I was looking at my kids playing on one such thing last week, while enjoying a hot sun at the Rifugio Gallo Cedrone, (2200 m above sea level), in val Pusteria, and it just dawned on me that those things are not built the way they should.

My intuition told me that the see-saw should not be perfectly balanced when unloaded, but biased in advance, if the aim is to provide the maximum number of pairs of kids with perfect fun. In fact, when you play with a see-saw and your playmate is heavier or lighter than you, there is arguably less fun, since more effort is needed to perform those ups and downs. A biased see-saw should allow more odd pairs to enjoy the game.
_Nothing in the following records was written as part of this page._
/-- States and operands that meet the hypotheses of SegmentsCarryLongFields, clause by clause. -/
theorem witness_SegmentsCarryLongFields :
    (∃ (s : State) (x : LaneId) (r : ExecReq) (m : Lane), m.BoundFor r ∧ (s.lane x).Request x 10 r m ∧ natAt (List.drop 4
      r.body) 8 2 ≤ 1320 ∧ natAt (List.drop 4 r.body) 4 4 ≠ 0) ∧
    (∃ (s : State) (x : LaneId) (r : ExecReq) (m : Lane), m.BoundFor r ∧ (s.lane x).Request x 11 r m ∧ (m.sess r.sess).wx =
      none ∧ natAt (List.drop 4 r.body) 4 4 = 0 ∧ (List.drop 12 (List.drop 4 r.body)).length < natAt (List.drop 4 r.body) 8 4) ∧
    (∃ (s : State) (x : LaneId) (r : ExecReq) (m : Lane), m.BoundFor r ∧ List.length (m.objRead (natAt (List.drop 4 r.body) 0
      2) (natAt (List.drop 4 r.body) 2 1)) ≤ 16777216) ∧
    (∃ (s : State) (x : LaneId) (r : ExecReq) (m : Lane), m.BoundFor r ∧ 1320 < natAt (List.drop 4 r.body) 8 2) ∧
    (∃ (s : State) (x : LaneId) (r : ExecReq) (m : Lane), m.BoundFor r ∧ (m.sess r.sess).rs = none) ∧
    (∃ (s : State) (x : LaneId) (r : ExecReq) (m : Lane), m.BoundFor r ∧ objDesc? (natAt (List.drop 4 r.body) 0 2) (natAt
      (List.drop 4 r.body) 2 1) = none) ∧
    (∃ (s : State) (x : LaneId) (n : Nat) (q : ReadSnap), ((s.lane x).sess n).rs = some q) ∧
    (∃ (s : State) (x : LaneId) (n : Nat) (w : WriteXfer), ((s.lane x).sess n).wx = some w) :=
  ⟨⟨reqSt (bdy 0xA [0, 0x12, 3, 0, 1, 0, 0, 0, 2, 0]) (fun y =>
      { y with rs := some { idx := 0x1200, sub := 3, data := [1, 2, 3], snapSlot := 5, slot := 6 } }), .A, req0 (bdy 0xA [0,
      0x12, 3, 0, 1, 0, 0, 0, 2, 0]), took (reqLane (bdy 0xA [0, 0x12, 3, 0, 1, 0, 0, 0, 2, 0]) (fun y =>
      { y with rs := some { idx := 0x1200, sub := 3, data := [1, 2, 3], snapSlot := 5, slot := 6 } })),
      by unfold Lane.BoundFor Lane.OpenFor; decide +kernel, ⟨by decide +kernel, by decide +kernel, by decide +kernel, _, rfl,
      rfl, by decide +kernel⟩, by decide +kernel, by decide +kernel⟩,
    ⟨reqSt (bdy 0xB [0, 0x12, 5, 0xE, 0, 0, 0, 0, 16, 0, 0, 0, 8, 9]) (id), .A, req0 (bdy 0xB [0, 0x12, 5, 0xE, 0, 0, 0, 0, 16,
      0, 0, 0, 8, 9]), took (reqLane (bdy 0xB [0, 0x12, 5, 0xE, 0, 0, 0, 0, 16, 0, 0, 0, 8, 9]) (id)),
      by unfold Lane.BoundFor Lane.OpenFor; decide +kernel, ⟨by decide +kernel, by decide +kernel, by decide +kernel, _, rfl,
      rfl, by decide +kernel⟩, by decide +kernel, by decide +kernel, by decide +kernel⟩,
    ⟨reqSt (bdy 0xA [0, 0x12, 3, 0, 0, 0, 0, 0, 4, 0]) (id), .A, req0 (bdy 0xA [0, 0x12, 3, 0, 0, 0, 0, 0, 4, 0]), took
      (reqLane (bdy 0xA [0, 0x12, 3, 0, 0, 0, 0, 0, 4, 0]) (id)), by unfold Lane.BoundFor Lane.OpenFor; decide +kernel,
      by decide +kernel⟩,
    ⟨reqSt (bdy 0xA [0, 0x12, 3, 0, 0, 0, 0, 0, 0x29, 5]) (id), .A, req0 (bdy 0xA [0, 0x12, 3, 0, 0, 0, 0, 0, 0x29, 5]), took
      (reqLane (bdy 0xA [0, 0x12, 3, 0, 0, 0, 0, 0, 0x29, 5]) (id)), by unfold Lane.BoundFor Lane.OpenFor; decide +kernel,
      by decide +kernel⟩,
    ⟨reqSt (bdy 0xA [0, 0x12, 3, 0, 1, 0, 0, 0, 2, 0]) (id), .A, req0 (bdy 0xA [0, 0x12, 3, 0, 1, 0, 0, 0, 2, 0]), took
      (reqLane (bdy 0xA [0, 0x12, 3, 0, 1, 0, 0, 0, 2, 0]) (id)), by unfold Lane.BoundFor Lane.OpenFor; decide +kernel,
      by decide +kernel⟩,
    ⟨reqSt (bdy 0xB [0, 0x12, 119, 0xE, 0, 0, 0, 0, 16, 0, 0, 0, 8, 9]) (id), .A, req0 (bdy 0xB [0, 0x12, 119, 0xE, 0, 0, 0, 0,
      16, 0, 0, 0, 8, 9]), took (reqLane (bdy 0xB [0, 0x12, 119, 0xE, 0, 0, 0, 0, 16, 0, 0, 0, 8, 9]) (id)),
      by unfold Lane.BoundFor Lane.OpenFor; decide +kernel, by decide +kernel⟩,
    ⟨wLane (fun l =>
      { l with slot := 1200006, dict := { l.dict with sessions := lmod l.dict.sessions 7 (fun y => { y with rs := some { idx := 0x1200, sub := 3, data := [1, 2, 3], snapSlot := 5, slot := 6 } }) } }),
      .A, 7, { idx := 0x1200, sub := 3, data := [1, 2, 3], snapSlot := 5, slot := 6 }, by decide +kernel⟩,
    ⟨wLane (fun l =>
      { l with slot := 1200006, dict := { l.dict with sessions := lmod l.dict.sessions 7 (fun y => { y with wx := some { idx := 0x1200, sub := 5, type := 0xE, total := 16, data := [1, 2], slot := 6 } }) } }),
      .A, 7, { idx := 0x1200, sub := 5, type := 0xE, total := 16, data := [1, 2], slot := 6 }, by decide +kernel⟩⟩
I had forgotten the matter, but yesterday I read a post on http://kea-monad.blogspot.com/ where Kea discusses a simple geometric problem, totally unrelated to the one of designing a see-saw. However, both puzzles belong to a whole class of mathematical problems whose solution involves finding a minimum in a simple function. So I decided I would demonstrate that my intuition was correct.

Today, armed with paper and pencil and ten minutes of free time, I did solve the problem. You want to minimize the squared difference of total weight on the two ends of the see-saw by applying a bias **x,** assuming two kids with weight **w1 **and **w2** (and posing **w1>w2**) are sitting with **w2** on the side of **x.** That is, you want to find the value** x** which corresponds to a minimum of **f(x) =** **(x+w2-w1)^2**.

Further assume that **w1** and **w2** come from a flat distribution of minimum **m** and maximum **M**. This may not correspond to the reality of pairs of kids in a playground, but it is a reasonable ansatz – which can be changed anyway. If you do that, the problem reduces to that of a simple integration on **w2** from **m** to **w1** of **(x+w2-w1),** followed by another integration on the result with w1 variable from **m** to **M**.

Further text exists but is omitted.